Given p, a prime, I am concerned with finding the roots of a polynomial f(x) mod p. Can anyone suggest where I might find information regarding algorithms I might use to investigate this? Thanks. meromorphic [talk to me] 10:45, 8 April 2012 (UTC)[reply]

See our articles on factorization of polynomials over a finite field and irreducibility tests, Berlekamp's algorithm, and Cantor–Zassenhaus algorithm. Gandalf61 (talk) 09:18, 9 April 2012 (UTC)[reply]

I'm certain I'm reinventing the wheel here (albeit with perhaps a somewhat distasteful choice of terminology and notation, since aesthetics has never been my strong suit), so my prompt is simply: please point me to the right literature to find out more about this.
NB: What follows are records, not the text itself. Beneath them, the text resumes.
-- ==== Sys2Proof/Laws/Exec.lean ====
section
/-! SUPPORT. What each way to run a command answers: the one lemma per shared form that a proof about a command cites. -/

namespace Sys2Proof.Machine

open Sys2Proof

/-! ## A command in service -/

theorem act_next {s : State} (h : s.serving = true) (f : State → State) : act s f = .next (s.done (f s)) := by simp [act, h]

theorem serve_next {s : State} (h : s.serving = true) (f : State → State) : serve s f = .next (keepPins s (f s)) := by simp [serve, h]

theorem actIf_next {s : State} {b : Bool} (hb : b = true) (h : s.serving = true) (f : State → State) : actIf b s f = .next (s.done (f s)) := by
  simp [actIf, act, h, hb]

theorem serveIf_next {s : State} {b : Bool} (hb : b = true) (h : s.serving = true) (f : State → State) :
    serveIf b s f = .next (keepPins s (f s)) := by simp [serveIf, serve, h, hb]

/-! What no command in service changes. -/

@[simp] theorem keepPins_build (s u : State) : (keepPins s u).build = s.build := rfl
@[simp] theorem keepPins_resetN (s u : State) : (keepPins s u).resetN = s.resetN := rfl
@[simp] theorem keepPins_pending (s u : State) : (keepPins s u).pending = s.pending := rfl
@[simp] theorem done_build (s u : State) : (s.done u).build = s.build := keepPins_build s (s.after u)
@[simp] theorem done_resetN (s u : State) : (s.done u).resetN = s.resetN := keepPins_resetN s (s.after u)
@[simp] theorem done_pending (s u : State) : (s.done u).pending = s.pending := keepPins_pending s (s.after u)

/-! ## A command in any state -/

theorem act_shape {s t : State} {f : State → State} (h : act s f = .next t) :
    (s.serving = true ∧ ∃ u, t = keepPins s u) ∨ (s.serving = false ∧ t = s) := by
  unfold act at h; split at h
  · rename_i hs; exact .inl ⟨hs, s.after (f s), (Host.Outcome.next.inj h).symm⟩
  · rename_i hs; exact .inr ⟨by simpa using hs, (Host.Outcome.next.inj h).symm⟩

theorem actIf_shape {b : Bool} {s t : State} {f : State → State} (h : actIf b s f = .next t) :
    (s.serving = true ∧ ∃ u, t = keepPins s u) ∨ (s.serving = false ∧ t = s) := by
  unfold actIf at h; split at h
  · exact act_shape h
  · cases h

theorem serve_shape {s t : State} {f : State → State} (h : serve s f = .next t) :
    (s.serving = true ∧ ∃ u, t = keepPins s u) ∨ (s.serving = false ∧ t = s) := by
  unfold serve at h; split at h
  · rename_i hs; cases h; exact .inl ⟨hs, _, rfl⟩
  · rename_i hs; cases h; exact .inr ⟨by simpa using hs, rfl⟩

/-- A command but the reset's and the test port's: in service it keeps the pins, else it does nothing. -/
theorem exec_shape (c : Instr) (s t : State) (h : exec c s = .next t) (h1 : isReset c = false) (h2 : isTap c = false) :
    (s.serving = true ∧ ∃ u, t = keepPins s u) ∨ (s.serving = false ∧ t = s) := by
  cases c
  all_goals simp only [
    exec, request, receive, ringAct, execRd, execWr, execWrp, execRdl, execWru, execUlk, execAfadd, execAswp, execAcas, execAor,
    execAand, execFlush, execWriteDataFlit, execResponseSend, execNegativeAcknowledge, execResponseRelease, execHpResetRise,
    execHpResetFall, execPanicRise, execPanicFall, execArbiterGrant, execDeadlineClamp, execLockTimeout, execProposalPlace,
    execLatticeTick, execProposalLifeExpiry, execAccept, execRefuse, execCommandIssue, execWriteAlertWindowClose, execDrainStart,
    execGambitIdleTimeout, execRtBucketRefill, execReadDataReturn, execMrcmdMrr, execMrcmdMrw, execZqcalStartDue, execZqcalLatchDue,
    execRefreshIncrement, execMr4Poll, execAlertN, execParWinExpiry, execScrubLineDue, execScrubPassStart, execTrackerWindowExpiry,
    execDeviceCountDecay, execEccsInjArm, execRmreq, execErsreq, execRemapCopyComplete, execCastle, execRetire, execPllLock,
    execPllLockTimeout, execPllLossOfLock, execRelockCheckDone, execPhyZqRecal, execTempSample, execIdleGapTrimApply, execGapInsert,
    execDramInitDone, execTrainStepDone, execPprEntryDone, execFillLineWrite, execSpdReadDone, execPmicPgoodTimeout, execThermalPoll,
    execSideDxferRead, execSideDxferWrite, execEpPassStart, execEpRunDone, execEpProbeWaitExpiry, execEpRunTimeout, execLoad, execClear,
    execClearAll, execKeySlotChangeComplete, execTamperRise, execBypass, execIdcode, execSamplePreload, execExtest, execScanEn,
    execVreqComplete, execVreqTimeout, execPwrGoodFall, execPgoodDownTimeout, execVloopWindow, execIdleTimerExpiry, execVoteAgree,
    execVoteRefuse, execVoteWithdraw, execVoteTimeout, execSleepEntryComplete, execWakeEvent, execWakeComplete, execCoreIdleRegate,
    execTileResetRelease, execTileResetAssert, execBootGo, execGoActedOn, execShutdownRequest, execEndgameDrainComplete,
    execEndgameDrainTimeout, execBistSliceDone, execBistSliceBudgetExpiry, execFaultReport, execCaptureWindowClose, execCheckTimerExpiry,
    execFaultStatusClear, execFirstFaultClear, execForce, execLogPop, execBengDataAccess, execPprw1Access, execSpddatRead, execCommit,
    execCommitSafePoint, execClaim, execRelease, execClaimIdleTimeout, execAgentReset, execTargetResetPattern, execSidebandWrite,
    execSidebandRead, execRegisterWrite, execDisc, execDiscDone, execDiscReq, execDiscRepeatTimer, execDiscLoopTimeout, execMapOffer,
    execMapOfferReturn, execMapOfferTimeout, execMapCommit, execMapSwitch, execMapAbort, execMapRetire, execMapRetireGo,
    execRetTmoExpiry, execMigrationGo, execMigrationCopyLine, execFwdReq, execFwdWd, execFwdRsp, execMirrorWr, execMirrorAck,
    execMirrorRd, execMirrorData, execRefToken, execTokenHoldExpiry, execTokenReturnTimeout, execFaultNote, execLinkDown,
    execLinkAckTimeout, execRingFlitError, execRingUnknownType, execRingDeflect, execRspTmoExpiry, execPwrGoodRise, execVoutModeReadDone,
    execPmicPowerGood, execSideDxferDone, execPhyImpedanceCalibrationDone, execDynamicAddressAssignment] at h
  all_goals first
    | with_reducible exact actIf_shape h
    | with_reducible exact act_shape h
    | with_reducible exact serve_shape h
    | (simp [isReset] at h1; done)
    | simp [isTap] at h2

theorem tapTakes_frame (s : State) (ir : Nat) : { s.tapTakes ir with tap := s.tap, outputs := s.outputs, frozen := s.frozen } = s := by
  unfold State.tapTakes; split <;> rfl

/-- What a command of the test port does to the tile. -/
theorem tap_shape (c : Instr) (s t : State) (h : exec c s = .next t) (h2 : isTap c = true) :
    (s.serving = true ∧ ∃ u, t = keepPins s u) ∨ ({ t with tap := s.tap, outputs := s.outputs, frozen := s.frozen } = s ∧ (s.frozen = true → t.frozen = true)) := by
  cases c <;> simp only [isTap, Bool.false_eq_true] at h2
  · simp only [exec, execBypass] at h; cases h; exact .inr ⟨rfl, fun h => h⟩
  · simp only [exec, execIdcode] at h; cases h; exact .inr ⟨rfl, fun h => h⟩
  · simp only [exec, execSamplePreload] at h; cases h; exact .inr ⟨rfl, fun h => h⟩
  all_goals
    simp only [exec, execExtest, execScanEn, scan] at h
    split at h
    · rename_i hs; cases h; exact .inl ⟨hs, _, rfl⟩
    · cases h; exact .inr ⟨tapTakes_frame s _, fun _ => by unfold State.tapTakes; split <;> rfl⟩

/-! ## The idle step -/

theorem idle_frame (s : State) : { idleStep s with tempo := s.tempo, wraps := s.wraps } = s := by
  unfold idleStep State.advanceLong; split <;> rfl

theorem idle_pending (s : State) : (idleStep s).pending = s.pending := by unfold idleStep State.advanceLong; split <;> rfl

theorem idle_build (s : State) : (idleStep s).build = s.build := by unfold idleStep State.advanceLong; split <;> rfl

end Sys2Proof.Machine
end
Let ${\displaystyle R}$ be a Nonassociative ring, in which we recall that multiplication is not required to be invertible, have an identity, be commutative, or even (hence the name) be associative. For the most basic instance of this construction, we could take ${\displaystyle R=\{0\}}$. Let ${\displaystyle S}$ be a set of symbols, chosen to be disjoint from ${\displaystyle R}$. We may define the set of all "monomials" ${\displaystyle M}$ recursively as follows:

• If ${\displaystyle r\in R\backslash \{0\}}$, then the 1-tuple ${\displaystyle (r)\in M}$ is a monomial. If ${\displaystyle s\in S}$, then ${\displaystyle (s)\in M}$.
• If ${\displaystyle m_{1},m_{2}\in M}$ and at least one of the two is not equal to ${\displaystyle (r)}$ for some ${\displaystyle r\in R}$, then the 2-tuple ${\displaystyle (m_{1},M_{2})\in M}$.

This definition is carefully constructed to avoid any accidental collision of elements, as long as a 1-tuple cannot be interpretted as a 2-tuple and vice-versa. A monomial is built to encode the tree of a fully parenthesized multiplicative expression in elements of ${\displaystyle R}$ and ${\displaystyle S}$, with the caveat that adjacent multiplied elements of ${\displaystyle R}$ be collapsed into a single element of ${\displaystyle R}$.

Define the ring ${\displaystyle R[S]}$ as the set of all functions ${\displaystyle \sigma :M\to \mathbb {Z} }$ such that ${\displaystyle \sigma (m)=0}$ for all but finitely many ${\displaystyle m\in M}$. We think of this intuitively as ${\displaystyle \displaystyle \sigma =\sum _{m\in M}\sigma (m)m}$. Addition is pointwise, and multiplication is fun to define (actually, it almost ends up being easier to define than it usually is, as a consequence of the fact that it's usually possible to extract the original factors from a product of two monomials, but that's a bit of a tangent). It trivially satisfies the requirement that it form a group under addition, since as an additive set, it is nothing more than a direct sum of ${\displaystyle R}$ with many copies of ${\displaystyle \mathbb {Z} }$, and distributivity takes a bit more work, but it again follows as essentially a direct consequence of distributivity of multiplication over addition in ${\displaystyle \mathbb {Z} }$.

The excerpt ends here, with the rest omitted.